Intuitively, it seems like this is a standard computer language and can compute anything a turing machine can given enough memory. More importantly it can compute anything that a standard home computer archictecture can. And vice versa, given enough memory for code and data. Iow, I'm not proving that here.
Conjecture 1. For any deterministic algorithm on the "C-like machine" with $F$-sized words, whose problem is compatible with an $F^k$-machine there is a time and space complexity-preserving transformation of the algorithm to an $F^k$-machine algorithm. Proof Since our problem is $F^k$ compatible, there already is a set of computing polynomial expressions by Theorem 1, but we want to show that there are polynomials expressions whose time and space complexity equals that of the C code algorithm. Since the algorithm is deterministic, we can precompute the values taken on by all loop-referenced variables in time and space proportional to the original, so that each while loop can be transformed into:
for(i=N; i > 0; i--) {
// reference all i-dependent data here
}
where N is a constant that depends on input $x^* \in R^k$. So set it to $\max_{x^*} \{N(x^*)\}$. Let all i-dependent data that's not part of our input $x^* = $ x[1..k] be pre-computed. For an algorithm that runs in $O(t(|x|))$ time we will need $C t(|x_m|)$, where $x_m \in X$, memory slots, maximum, to precompute the i-dependent data. Clearly that bound is correct. Now suppose that our algo is now composed of recursive for-loops like above and assigments to our input variables held in $x[1..k]$. A typical example would be:
for(i=N; i > 0; i--) {
for(j=M; j > 0; j--) {
x[0] += a[0] + x[i]*b[j] + 2;
x[1] *= x[0] + x[j]*c[i] - 3;
}
x[i] = x[i-2] * x[i - 10] + 100;
}
Let's convert conditional statements into those of the form "x[i] (*= | += | = ) Arithmetic". Each conditional assignment
if(a < b)
x = c
can be written $x := x p_1(a,b) + c (1-p_1(a,b))$ where $p_1(a,b) = \sum_{(u,v) \in F^2} p_2(u,v)(1 - (u - a)^{p-1})(1-(v-b)^{p-1})$ where $p_2(u,v)$ are the coefficients of $p_1$, and $p_1$ answers the question is $a \lt b$. $p_1$ is calculable on a standard machine in $O(1)$ time so each conditional assignment can be rewritten to a polynomial expression that can be evaluated in $O(c) = O(1)$ time on a standard machine.

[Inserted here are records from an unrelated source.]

-- ==== Sys2Proof/Machine/Locket.lean ====
section
/-! DEFINITION. Lockets: entering and leaving (R289, R290), Hallmark reports (R293), the locket services of the trusted
world (R285-R288), and the restart of the trusted world (R298). -/

namespace Sys2Proof.Machine

def State.onSec (s : State) (f : SecState → SecState) : State := { s with sec := f s.sec }

/-! ### LKENTER and LKEXIT -/

/-- A word of a list of bytes, at a byte offset. -/
def wordAt (bs : List Byte) (o n : Nat) : Nat := leNat ((bs.drop o).take n)

/-- The core inside its locket, its registers loaded from a slot (R287, R289). -/
def Core.lkLoad (k : Core) (x : LkCtx) (bs : List Byte) : Core :=
  let q := k.ws Sys.fcsr false (writeFields ((Sys.fields Sys.fcsr).getD []) true (BitVec.allOnes 64) 0 (dw (wordAt bs 0x10 8)))
  { q with
    pc := dw (wordAt bs 8 8) &&& ~~~3#64
    g := (List.range 31).map fun i => (BitVec.ofNat 5 (i + 1), dw (wordAt bs (0x100 + 8 * i) 8))
    v := (List.range 32).map fun i => (BitVec.ofNat 5 i, BitVec.ofNat 256 (wordAt bs (0x200 + 32 * i) 32))
    lk := some x }

/-- LKENTER completes with a status. -/
def lkStatus (rd : BitVec 5) (n : Nat) (c : Nat) : Act Done :=
  finish (fun s => s.onCore c fun k => k.wg rd (neg n)) [] c

/-- A core's request to the SEC, which it wakes; one that finds no way there ends as a load's does (R26, R262). -/
def toSec (c : Nat) : Act Unit := fun s =>
  match s.pathErr (tileStop (c / 2)) secStop domSec with
  | some _ => (.error (dataBus 0), s)
  | none => (.ok (), s.wake domSec)

/-- A slot of a READY locket bound to the caller: read, and entered when its STATE is FRESH or SAVED. -/
def lkSlot (rd : BitVec 5) (l slot page key : Nat) (c : Nat) : Act Done := fun s =>
  match s.agentRead true (tileStop (c / 2)) hypId key 26 page 0x600 with
  | .error _ => (.error (dataBus 0), s)
  | .ok (bs, p, s1) =>
    let st := wordAt bs 0 8
    if p then (.error (poisonExc 0 key page), s1)
    else if st = 2 then lkStatus rd 4 c s1
    else if 2 < st then lkStatus rd 2 c s1
    else
      let s2 := s1.slotWrite c key page (leBytes 8 2)
      let k := (s2.core c).lkLoad ⟨l, slot, (s2.core c).pc, rd⟩ bs
      (.ok { pc := k.pc, flow := .other }, s2.setCore c k)

/-- LKENTER (R289): in ISO.MODE = HV and in the trusted world it is illegal (R104). -/
def lkenterBody (rd rs1 : BitVec 5) (c : Nat) : Act Done := .with fun s =>
  let k := s.core c
  let v := (k.rg rs1).toNat
  let l := v % 2 ^ 12
  (Act.check (s.iso != .hv && !k.world) illegal).bind fun _ =>
  (Act.check (k.lvl == 0) privileged).bind fun _ =>
  if 2 ^ 20 ≤ v then lkStatus rd 2 c
  else (toSec c).bind fun _ => match s.sec.lockets.find l with
    | none => lkStatus rd 1 c
    | some lk =>
      if lk.st ≠ 2 then lkStatus rd 1 c
      else if lk.vmid ≠ (s.ident c).vmid then .fail { code := 0x0E, tf := some ⟨7, 7, false, false, false, false, 0, none⟩ }
      else match lk.slots[v / 2 ^ 12]? with
        | none => lkStatus rd 2 c
        | some page => lkSlot rd l (v / 2 ^ 12) page lk.key c

def execLkenter (x : Issue) (rd rs1 : BitVec 5) (s : State) : Host.Outcome State Fault Refusal :=
  .next (s.run x { ser := true } (lkenterBody rd rs1))

/-- LKEXIT (R290): the slot becomes FRESH, and the registers stay as the locket left them. -/
def lkexitBody (c : Nat) : Act Done := .with fun s =>
  match (if s.iso = .hv then none else (s.core c).lk) with
  | none => .fail illegal
  | some x => fun s =>
    let s := match s.slotPage x.id x.slot with
      | some (p, key) => s.slotWrite c key p (leBytes 8 0)
      | none => s
    let k := { ((s.core c).wg x.rd 0) with lk := none }
    (.ok { pc := x.enter + 4, flow := .other }, s.setCore c k)

def execLkexit (x : Issue) (s : State) : Host.Outcome State Fault Refusal :=
  .next (s.run x { ser := true } lkexitBody)

/-! ### LKREPORT (R293) -/

/-- The physical address a locket binds a virtual address to, in a writable range of kind memory. -/
def Locket.bind (l : Locket) (va : Nat) : Option Nat :=
  (l.ranges.find? fun r => r.w && !r.thread && decide (r.vbase ≤ va) && decide (va < r.vbase + 4096 * r.pages)).map fun r =>
    r.pbase + (va - r.vbase)

/-- The loads of the 64 bytes of user data. -/
def loadWords (c : Nat) (x : Issue) (va : DWord) : Nat → Act Nat
  | 0 => .pure 0
  | n + 1 => (load c x va 8).bind fun w => (loadWords c x (va + 8) n).bind fun r => .pure (w + 2 ^ 64 * r)

/-- The translations of the two pages of the buffer, as writes. -/
def touchWrite (c : Nat) (va : DWord) : Act Unit :=
  (eachAgain c va 8 false true fun _ _ _ => .pure ()).bind fun _ => .pure ()

def lkreportBody (x : Issue) (rd rs1 rs2 : BitVec 5) (c : Nat) : Act Done := .with fun s =>
  let k := s.core c
  let buf := (k.rg rs1).toNat
  match (if s.iso = .hv then none else k.lk) with
  | none => .fail illegal
  | some y =>
    match s.sec.lockets.find y.id with
    | none => .fail illegal
    | some l =>
      if buf % 4096 ≠ 0 ∨ (l.bind buf).isNone ∨ (l.bind (buf + 4096)).isNone then lkStatus rd 2 c
      else if s.sec.reports.any fun r => r.locket == y.id && r.slot == y.slot then lkStatus rd 4 c
      else
        (touchWrite c (k.rg rs1)).bind fun _ => (touchWrite c (k.rg rs1 + 4096)).bind fun _ =>
        (loadWords c x (k.rg rs2) 8).bind fun w => (toSec c).bind fun _ =>
        finish (fun s => (s.onCore c fun k => k.wg rd 0).onSec fun e =>
          { e with reports := e.reports ++ [⟨y.id, y.slot, buf, BitVec.ofNat 512 w⟩] }) [] c

def execLkreport (x : Issue) (rd rs1 rs2 : BitVec 5) (s : State) : Host.Outcome State Fault Refusal :=
  .next (s.run x { ser := true } (lkreportBody x rd rs1 rs2))

/-- A byte string of a fixed length. -/
def fixLen (n : Nat) (bs : List Byte) : List Byte := (bs ++ List.replicate n 0).take n

def zeros (n : Nat) : List Byte := List.replicate n 0

/-- A certificate as bytes. -/
def State.certBytes (s : State) (i : Nat) : List Byte :=
  let e := s.boot.fuses.engineering; let m := s.boot.measures
  (List.range (Config.certificateLen e m i)).map (Config.certificate e m i)

/-- ISO.MODE as a number. -/
def isoNat : IsoMode → Nat
  | .hv => 0 | .lk => 1 | .hvlk => 2

/-- Bytes 0x004-0x1FF of a report, which its signature covers. -/
def State.reportBody (s : State) (r : Report) (l : Locket) (serial : Nat) : List Byte :=
  let debug := s.fld .stwDevid F.stwDevid.DBG_OPEN
  leBytes 4 0x50524851 ++ leBytes 2 1 ++ leBytes 2 (debug + 2 * b2n s.avail + 4 * isoNat s.iso) ++
    leBytes 2 r.locket ++ leBytes 2 l.vmid ++ leBytes 4 (s.reg .stwDevid).toNat ++ leBytes 2 s.boot.cfgSvn ++
    leBytes 2 s.boot.fwSvn ++ leBytes 8 s.now.toNat ++ leBytes 8 serial ++ zeros 24 ++ beBytes 48 l.meas.toNat ++
    beBytes 48 s.boot.cfgHash.toNat ++ ((s.boot.measures.take 4).flatMap fun m => beBytes 48 m.toNat) ++
    lineBytes r.user ++ zeros 96

/-- A whole report after STATUS. -/
def State.reportBytes (s : State) (r : Report) (l : Locket) (serial : Nat) : List Byte :=
  let body := s.reportBody r l serial
  let chain := ((List.range 3).flatMap s.certBytes).take 7576
  body ++ fixLen 96 ((if s.sec.zeroed then Config.hallmarkZero else Config.hallmarkSign s.boot.measures) (Config.sha384 body)) ++ leBytes 4 chain.length ++ leBytes 4 3 ++ chain

/-- Bytes written by the SEC to a locket's virtual addresses, page by page. -/
def State.secWriteVa (s : State) (l : Locket) (va : Nat) (bs : List Byte) : State :=
  match l.bind va with
  | none => s
  | some pa => match s.agentWrite true secStop hypId l.key false (linesOf bs.length) pa bs with
    | .ok s1 => s1
    | .error _ => s

/-- The report of a thread slot written under the locket key, STATUS last. -/
def State.reportDone (s : State) (l slot : Nat) : State :=
  match s.sec.reports.find? fun r => r.locket == l && r.slot == slot with
  | none => s
  | some r =>
    let s := s.onSec fun e => { e with reports := e.reports.filter fun q => !(q.locket == l && q.slot == slot) }
    match s.sec.lockets.find l with
    | none => s
    | some k =>
      let bs := s.reportBytes r k s.sec.serial
      let s := (s.secWriteVa k (r.buf + 4) (bs.take 4092)).secWriteVa k (r.buf + 4096) (bs.drop 4092)
      (s.secWriteVa k r.buf (leBytes 4 1)).onSec fun e => { e with serial := e.serial + 1 }

def execHallmarkReportComplete (l : BitVec 12) (slot : BitVec 8) (s : State) : Host.Outcome State Fault Refusal :=
  .next (s.reportDone l.toNat slot.toNat)

/-! ### The locket services (R285) -/

/-- The status of a service and its results in g2-g4. -/
structure SvcEnd where
  status : DWord
  results : List DWord := []

/-- The call a core serves: it runs trusted code entered by TCALL with this function in g1 (R285, R296). -/
def State.svcCall (s : State) (c code : Nat) : Option WorldRet :=
  let k := s.core c
  match k.wret with
  | some w => if s.canRun c && k.world && w.byCall && w.g.getD 1 0 == dw code then some w else none
  | none => none

/-- The VMID of the caller (R271, R285). -/
def State.callerVmid (s : State) (c : Nat) (w : WorldRet) : Nat :=
  let ctl := s.s2ctl (s.core c)
  if w.lvl = 2 then 0xFFFF else if getF ctl G.s2ctl.S2EN = 1 then getF ctl G.s2ctl.VMID else 0

/-- A service performed for a call, and the return to the caller: g1 takes the status, g2-g4 the results. -/
def State.serve (s : State) (c code : Nat) (f : WorldRet → State → SvcEnd × State) : State :=
  match s.svcCall c code with
  | none => s
  | some w =>
    let (e, s1) := if !s.avail then (⟨neg 16, []⟩, s) else if s.iso = .hv then (⟨neg 2, []⟩, s) else f w s
    let g := (e.results.zipIdx 2).foldl (fun (g : Map (BitVec 5) DWord) p => g.set (BitVec.ofNat 5 p.2) p.1)
      (w.g.set 1 e.status)
    (s1.onCore c fun k => k.back w g).loopExit c

def arg (w : WorldRet) (i : Nat) : Nat := (w.g.getD (BitVec.ofNat 5 i) 0).toNat

/-- A service on an existing locket of the caller, in one of the states given: −2, −10 or −3 otherwise. -/
def State.onLocket (s : State) (c : Nat) (w : WorldRet) (sts : List Nat) (f : Nat → Locket → State → SvcEnd × State) :
    SvcEnd × State :=
  let id := arg w 2
  if id = 0 ∨ 4096 ≤ id then (⟨neg 2, []⟩, s)
  else match s.sec.lockets.find id with
    | none => (⟨neg 10, []⟩, s)
    | some l =>
      if l.vmid ≠ s.callerVmid c w then (⟨neg 3, []⟩, s)
      else if !sts.contains l.st then (⟨neg 10, []⟩, s)
      else f id l s

def State.setLocket (s : State) (id : Nat) (l : Locket) : State :=
  s.onSec fun e => { e with lockets := e.lockets.set id l }

/-- SHA-384 of the previous measurement followed by more (R285, R286). -/
def extend (m : BitVec 384) (bs : List Byte) : BitVec 384 := Config.sha384 (beBytes 48 m.toNat ++ bs)

def svcCreate (c : Nat) (w : WorldRet) (s : State) : SvcEnd × State :=
  let v := s.callerVmid c w
  let key := firstOf (fun k => decide (s.fld .keypart F.keypart.NWMAX < k) && !(s.sec.lockets.any fun p => p.2.key == k))
    (List.range (s.fld .keypart F.keypart.TWBASE))
  let id := firstOf (fun i => i != 0 && (s.sec.lockets.find i).isNone) (List.range 4096)
  if w.lvl = 2 then (⟨neg 3, []⟩, s)
  else match id, key with
    | some i, some k =>
      (⟨0, [dw i]⟩, (s.freshKey k).setLocket i
        { st := 1, vmid := v, key := k, ranges := [], slots := [], meas := extend 0 (1 :: leBytes 2 v), devs := [],
          caller := none })
    | _, _ => (⟨neg 9, []⟩, s)

def execLkCreate (core : BitVec 8) (s : State) : Host.Outcome State Fault Refusal :=
  .next (s.serve core.toNat 0x0100 (svcCreate core.toNat))

/-! #### LK_ADD_RANGE (R285, R286) -/

/-- The caller's stage 2 of one page: physical page address and key, when it is readable. -/
def State.callerPage (s : State) (c ipa : Nat) : Option (Nat × Nat) × State :=
  let k := s.core c
  let a : Fx := { va := dw ipa, whole := dw ipa, fetch := false, rd := true, wr := false, cmo := true, unal := false }
  let t := s.setCore c { k with world := false, lvl := 1 }
  match stage2 c a ipa false t with
  | (.ok l, t1) => (if l.u then some (l.out, l.key) else none, t1.setCore c k)
  | (.error _, t1) => (none, t1.setCore c k)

Thus now our code looks like the recursive tree of for-loops and assignment /arithmetic statements to x[1..k], and the only cost to complexity is an increase in programm memory (constants that make up the i-dependent data + regular constants + instructions), that is proportional to the running time or $O(t(|x|)^3)$ but usually a lot less. Except this is not the true picture, I just realized. There may be loops inside of conditionals and conditionals inside of loops, and so on, but each assign / arithmetic operation may be taken out of the conditional.

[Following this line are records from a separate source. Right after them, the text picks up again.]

/-- The response packet to a request or a snoop, sent from a stop (R249). -/
def HeldPacket.reply (p : HeldPacket) (src : Stop) (a : Answer) : HeldPacket :=
  { pkt := { p.pkt.response a.parts.1 a.parts.2.1 a.parts.2.2.1 a.parts.2.2.2 with src := src }
    vc := vcRsp, dom := 416, init := p.init, rsp := some a, snoop := p.snoop }

/-- The response of a request has reached its initiator. -/
def State.landed (s : State) (p : HeldPacket) (a : Answer) : State :=
  s.onTxn p.key fun t => if t.pkt.gen = p.pkt.gen then { t with answer := some a } else t

/-- A response to a request sets out on the RSP mesh; over a failed link it cannot come back (R247, R254). -/
def State.sendRsp (s : State) (r : HeldPacket) (a : Answer) : State :=
  match s.way false s.mesh.held s.mesh.held r with
  | (_, .arrives) => (s.cross r.pkt vcRsp (r.legs.filterMap (·.1))).landed r a
  | (b, .waits dom) => s.come r b dom
  | (b, .fails _) => s.cross r.pkt vcRsp (r.crossed b)

/-- A response is given to a request from a stop. -/
def State.answer (s : State) (p : HeldPacket) (src : Stop) (a : Answer) : State :=
  match s.mesh.txns.find p.key with
  | some t =>
    if t.pkt.gen = p.pkt.gen then (s.setTxn p.key { t with arrived := true, paused := false }).sendRsp (p.reply src a) a else s
  | none => s

/-! ### Errors a slice finds (R241) -/

/-- An L3 tag error on a dirty line: the line is lost. -/
def State.lostLine (s : State) (line : Nat) : State :=
  let s := s.withCs (s.cs.l3Erase line)
  if (s.cs.dirtyOwner line).isSome then s else s.discard line

def State.sliceErr (s : State) (e : SliceErr) (line key : Nat) : State :=
  let n := s.home line
  let ev : Nat → Nat → Nat → Event := fun cls sev src =>
    { bank := n, cls := cls, sev := sev, src := src, addr := some (key, 64 * line), hidden := s.hiddenAt false (64 * line) }
  match e, s.coh.l3.find line with
  | .none, _ => s
  | .dirSingle, _ => s.logErr (ev 6 0 0)
  | .dirUncorr, _ => s.logErr (ev 6 3 0)
  | .single, some l => (s.wayErrAdd true n l.way).logErr (ev 5 0 l.way)
  | .dataUncorr, some l =>
    if l.dirty then ({ s with m := s.m.poisonLine line }).logErr (ev 5 1 l.way)
    else ((s.wayErrAdd true n l.way).withCs (s.cs.l3Erase line)).logErr (ev 5 0 l.way)
  | .tagFound, some l =>
    if l.dirty then (s.lostLine line).logErr (ev 6 3 l.way)
    else ((s.wayErrAdd true n l.way).withCs (s.cs.l3Erase line)).logErr (ev 6 0 l.way)
  | _, none => s

/-! ### Atomics (R90) -/

/-- The new value of an atomic of n bytes: operation, old value, operand, compare value. None for a code R90 does not
define. -/
def atomicNew (op n old v cmp : Nat) : Option Nat :=
  let b := 8 * n
  let signed := fun (x y : Nat) => decide (toSigned b x < toSigned b y)
  match op with
  | 0 => some v
  | 1 => some ((old + v) % 2 ^ b)
  | 2 => some (old &&& v)
  | 3 => some (old ||| v)
  | 4 => some (old ^^^ v)
  | 5 => some (if signed old v then old else v)
  | 6 => some (if signed old v then v else old)
  | 7 => some (min old v)
  | 8 => some (max old v)
  | 9 => if n = 8 then some (if old = cmp then v else old) else none
  | 10 => some (if old = cmp then v else old)
  | _ => none

/-- Bytes of the location of an ATOMIC. -/
def atomicSize (op : BitVec 4) (size8 : Bool) : Nat := if op = 10 then 16 else if size8 then 8 else 4

/-! ### Request packets (R243, R248, R250) -/

/-- Where a request for an address outside Normal memory goes: the agent that serves a register, the port of a window, or
port 3 of the STW stop, which has no agent (R464, R468). -/
def State.devPort (s : State) (pa : Nat) : Stop × Nat :=
  match region pa with
  | .ccs => (match slotAt (pa - 0x10000000) with
      | .at_ r => (regStop r, regPort r)
      | .mirror p _ => (ioStop p.val, 0)
      | .empty => (stwStop, 0)
      | .none_ => (stwStop, 3))
  | .mmio p | .cfg p => if s.role p = .root then (ioStop p, 0) else (stwStop, 3)
  | .host p => if s.role p = .endpoint then (ioStop p, 0) else (stwStop, 3)
  | _ => (stwStop, 3)

/-- Where a request for an address goes. -/
def State.goesTo (s : State) (pa : Nat) : Stop × Nat :=
  if s.physDevice pa then s.devPort pa else (tileStop (s.home (pa / 64)), 2)

/-- A request as its initiator sends it: destination, channel, command, address and the command's own fields. -/
def State.sends (s : State) (h : Hdr) (q : Option Ask) (dst : Stop × Nat) (vc : BitVec 2) (cmd pa : Nat) (aux bmask : Nat)
    (data : List (BitVec 256)) : HeldPacket :=
  { pkt := { dst := dst.1, dport := BitVec.ofNat 2 dst.2, src := hdrSrc h
             sport := if h.init.val < 256 then BitVec.ofNat 2 (h.init.val % 2) else 0
             cmd := BitVec.ofNat 8 cmd, tag := h.tag, gen := h.gen, world := h.world, vmid := h.vmid, locket := h.locket
             key := h.key, mtype := h.mtype, addr := BitVec.ofNat 52 pa, aux := BitVec.ofNat 32 aux
             bmask := BitVec.ofNat 64 bmask, dpoison := h.dpoison &&& BitVec.ofNat 8 (2 ^ data.length - 1), data := data }
    vc := vc, dom := s.portDom dst.1 dst.2, init := h.init.val, req := q }

/-- A line as two data flits. -/
def lineFlits (l : Line) : List (BitVec 256) := [l.truncate 256, (l >>> 256).truncate 256]

/-- The ownership check and the key rule at the initiator: the key that the request carries; none where it is refused,
or the SEC cannot be asked, so that no request is sent (R26, R280, R283). -/
def State.mayAsk (s : State) (h : Hdr) (pa : Nat) : Option (BitVec 12) :=
  if 256 ≤ h.init.val ∧ (s.ownPath (hdrSrc h) (pa / 4096)).isSome then none
  else (s.agentKey false (hdrIdent h) (pa / 64) h.key.toNat).map (BitVec.ofNat 12)

/-- A request for an address. -/
def State.asks (s : State) (h : Hdr) (q : Ask) (vc : BitVec 2) (cmd pa : Nat) (aux bmask : Nat)
    (data : List (BitVec 256)) : Option HeldPacket :=
  (s.mayAsk h pa).map fun k => s.sends { h with key := k } (some q) (s.goesTo pa) vc cmd pa aux bmask data

/-- The victim of a core's write-back buffer (R222, R243). -/
def State.victimAsks (s : State) (h : Hdr) (q : Ask) (line : Nat) (dirty : Bool) : Option HeldPacket :=
  match s.coh.wbuf.find (h.init.val, line) with
  | some (d, key) =>
    if d = dirty ∧ h.init.val < 256 then
      some (s.sends { h with key := BitVec.ofNat 12 key } (some q) (tileStop (s.home line), 2) vcEsc (if dirty then 0x04 else 0x06)
        (64 * line) 0 0 (lineFlits (s.m.under line key)))
    else none
  | none => none

/-- Words of a message, four to a flit. -/
def msgFlits : Nat → List (BitVec 56) → List (BitVec 256)
  | 0, _ => []
  | f + 1, ws =>
    if ws.isEmpty then []
    else BitVec.ofNat 256 ((ws.take 4).zipIdx.foldl (fun n q => n + q.1.toNat * 2 ^ (64 * q.2)) 0) :: msgFlits f (ws.drop 4)

/-- The channel of a request that may be issued for a held transaction: of the initiators, only I/O stops hold any (R243). -/
def hdrVc (h : Hdr) : BitVec 2 := if h.esc ∧ 264 ≤ h.init.val then vcEsc else vcReq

Starting at the inner most loops, say of varying degere N, we have our first sequence of code that's only a sequence of $n$ assigns / arithmetic ops. Traverse the operations sequentually and each time you come across x[j] = E, do $P_j := E$ on our $F^k$ side. If you cross x[j] *= E do $P_j := P_j * E$, and so on... Then you've built up the $P_j$'s for that innermost loop. Now destroy the loop and write x[j] = $P_j$ for each affected variable from the killed loop. Now you should have assigns / ops in a conditional or in another loop. Keep killing inner-most loops until you can completely collapse the code structure into a set of assignments $x[j] = P_j$. Notice that the computational complexity of the resulting $P_j$ is exactly the same as that of the C code if it were interpreted directly, without any optimization.
I think that's the gist of what we're trying to prove and how to prove it.
What are your thoughts on this work?